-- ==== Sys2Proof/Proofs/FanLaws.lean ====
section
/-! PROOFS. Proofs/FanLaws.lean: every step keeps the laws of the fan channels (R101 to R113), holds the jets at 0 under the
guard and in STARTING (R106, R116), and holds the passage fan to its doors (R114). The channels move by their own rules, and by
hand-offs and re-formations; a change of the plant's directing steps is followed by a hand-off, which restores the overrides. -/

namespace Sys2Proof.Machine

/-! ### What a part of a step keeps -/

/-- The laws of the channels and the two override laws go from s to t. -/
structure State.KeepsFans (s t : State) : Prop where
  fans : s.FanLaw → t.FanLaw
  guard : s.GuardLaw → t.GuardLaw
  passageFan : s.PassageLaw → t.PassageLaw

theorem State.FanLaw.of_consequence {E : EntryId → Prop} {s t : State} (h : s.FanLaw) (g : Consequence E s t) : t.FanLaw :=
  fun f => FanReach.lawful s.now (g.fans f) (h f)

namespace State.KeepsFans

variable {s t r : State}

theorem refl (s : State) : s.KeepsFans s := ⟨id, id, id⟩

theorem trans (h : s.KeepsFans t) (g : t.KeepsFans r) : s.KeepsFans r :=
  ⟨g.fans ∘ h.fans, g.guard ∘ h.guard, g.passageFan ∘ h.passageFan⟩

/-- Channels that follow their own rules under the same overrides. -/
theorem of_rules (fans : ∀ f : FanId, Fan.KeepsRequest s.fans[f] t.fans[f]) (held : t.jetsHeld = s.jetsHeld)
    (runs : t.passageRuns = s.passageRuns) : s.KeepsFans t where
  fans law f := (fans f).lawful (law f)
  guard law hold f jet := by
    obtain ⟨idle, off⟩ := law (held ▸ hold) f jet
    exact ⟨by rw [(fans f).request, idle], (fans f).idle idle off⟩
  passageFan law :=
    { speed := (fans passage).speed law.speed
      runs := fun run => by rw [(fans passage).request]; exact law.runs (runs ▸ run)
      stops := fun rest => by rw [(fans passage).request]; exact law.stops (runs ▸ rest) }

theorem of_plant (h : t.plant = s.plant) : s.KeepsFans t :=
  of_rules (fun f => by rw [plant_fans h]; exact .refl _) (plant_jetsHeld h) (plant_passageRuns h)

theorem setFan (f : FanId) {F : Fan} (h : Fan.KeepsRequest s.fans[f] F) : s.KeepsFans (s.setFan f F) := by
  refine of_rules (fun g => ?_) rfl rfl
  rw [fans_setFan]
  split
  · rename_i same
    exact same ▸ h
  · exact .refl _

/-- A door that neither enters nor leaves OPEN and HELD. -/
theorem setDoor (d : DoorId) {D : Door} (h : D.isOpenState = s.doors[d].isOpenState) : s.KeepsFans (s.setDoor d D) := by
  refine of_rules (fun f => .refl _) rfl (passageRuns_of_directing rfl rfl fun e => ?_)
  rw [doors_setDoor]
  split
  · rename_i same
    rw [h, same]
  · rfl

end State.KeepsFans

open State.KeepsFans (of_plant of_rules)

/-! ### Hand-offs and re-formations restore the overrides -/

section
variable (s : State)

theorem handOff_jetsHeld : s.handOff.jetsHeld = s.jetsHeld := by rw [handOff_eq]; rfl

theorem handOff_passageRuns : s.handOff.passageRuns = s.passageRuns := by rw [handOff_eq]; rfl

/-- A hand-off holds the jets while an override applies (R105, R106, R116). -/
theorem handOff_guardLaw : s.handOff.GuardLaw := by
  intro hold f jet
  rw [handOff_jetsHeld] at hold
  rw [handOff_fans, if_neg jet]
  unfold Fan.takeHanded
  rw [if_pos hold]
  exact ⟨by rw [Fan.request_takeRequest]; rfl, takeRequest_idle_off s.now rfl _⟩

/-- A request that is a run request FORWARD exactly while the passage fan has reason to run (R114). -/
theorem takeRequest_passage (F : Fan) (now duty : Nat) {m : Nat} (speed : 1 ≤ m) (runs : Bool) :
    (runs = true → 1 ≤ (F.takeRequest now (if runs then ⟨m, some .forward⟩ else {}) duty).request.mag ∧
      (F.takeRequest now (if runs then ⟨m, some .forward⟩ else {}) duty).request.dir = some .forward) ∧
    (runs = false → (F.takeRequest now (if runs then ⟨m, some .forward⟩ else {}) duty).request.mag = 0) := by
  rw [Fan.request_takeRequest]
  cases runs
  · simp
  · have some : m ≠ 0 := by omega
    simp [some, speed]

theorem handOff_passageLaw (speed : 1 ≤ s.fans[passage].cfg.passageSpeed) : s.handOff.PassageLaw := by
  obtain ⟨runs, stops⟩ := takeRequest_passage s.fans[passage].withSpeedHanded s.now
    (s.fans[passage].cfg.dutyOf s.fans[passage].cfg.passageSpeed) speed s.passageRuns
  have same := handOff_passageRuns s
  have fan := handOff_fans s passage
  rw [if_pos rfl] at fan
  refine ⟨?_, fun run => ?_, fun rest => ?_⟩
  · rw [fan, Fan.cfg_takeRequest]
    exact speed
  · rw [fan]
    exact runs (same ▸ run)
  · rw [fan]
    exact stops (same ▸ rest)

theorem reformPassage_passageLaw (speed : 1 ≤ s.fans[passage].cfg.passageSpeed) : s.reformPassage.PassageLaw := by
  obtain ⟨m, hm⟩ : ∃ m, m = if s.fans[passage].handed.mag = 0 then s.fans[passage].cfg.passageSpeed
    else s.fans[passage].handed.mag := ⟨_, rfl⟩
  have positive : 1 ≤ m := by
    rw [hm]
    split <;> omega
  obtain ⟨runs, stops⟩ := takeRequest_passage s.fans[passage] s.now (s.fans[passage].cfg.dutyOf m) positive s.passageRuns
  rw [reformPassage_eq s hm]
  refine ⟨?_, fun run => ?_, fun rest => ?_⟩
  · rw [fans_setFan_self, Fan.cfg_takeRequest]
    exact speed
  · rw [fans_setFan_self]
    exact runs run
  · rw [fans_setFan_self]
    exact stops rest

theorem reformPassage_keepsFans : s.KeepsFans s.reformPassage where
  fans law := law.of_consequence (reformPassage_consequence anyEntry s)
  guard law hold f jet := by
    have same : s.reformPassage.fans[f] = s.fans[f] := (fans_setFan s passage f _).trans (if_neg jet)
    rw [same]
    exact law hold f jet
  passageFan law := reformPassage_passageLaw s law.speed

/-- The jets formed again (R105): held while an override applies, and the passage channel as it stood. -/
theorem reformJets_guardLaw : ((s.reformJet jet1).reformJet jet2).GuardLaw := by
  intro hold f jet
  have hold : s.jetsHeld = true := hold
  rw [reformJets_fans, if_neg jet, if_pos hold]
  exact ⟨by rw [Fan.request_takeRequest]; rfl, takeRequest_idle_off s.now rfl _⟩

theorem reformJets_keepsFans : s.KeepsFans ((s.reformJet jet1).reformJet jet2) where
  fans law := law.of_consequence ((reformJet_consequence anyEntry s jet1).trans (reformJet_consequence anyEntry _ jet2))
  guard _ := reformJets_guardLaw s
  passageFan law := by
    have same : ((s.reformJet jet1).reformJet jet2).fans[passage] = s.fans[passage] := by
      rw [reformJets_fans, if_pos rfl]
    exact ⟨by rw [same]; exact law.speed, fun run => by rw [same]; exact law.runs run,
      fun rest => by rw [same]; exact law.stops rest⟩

Prompt: Nothing but the lines from the top of the records down to the line with "structure State.KeepsFans (s" belongs in the answer; repeat them exactly.

Response area:
-- ==== Sys2Proof/Proofs/FanLaws.lean ====
section
/-! PROOFS. Proofs/FanLaws.lean: every step keeps the laws of the fan channels (R101 to R113), holds the jets at 0 under the
guard and in STARTING (R106, R116), and holds the passage fan to its doors (R114). The channels move by their own rules, and by
hand-offs and re-formations; a change of the plant's directing steps is followed by a hand-off, which restores the overrides. -/

namespace Sys2Proof.Machine

/-! ### What a part of a step keeps -/

/-- The laws of the channels and the two override laws go from s to t. -/
structure State.KeepsFans (s t : State) : Prop where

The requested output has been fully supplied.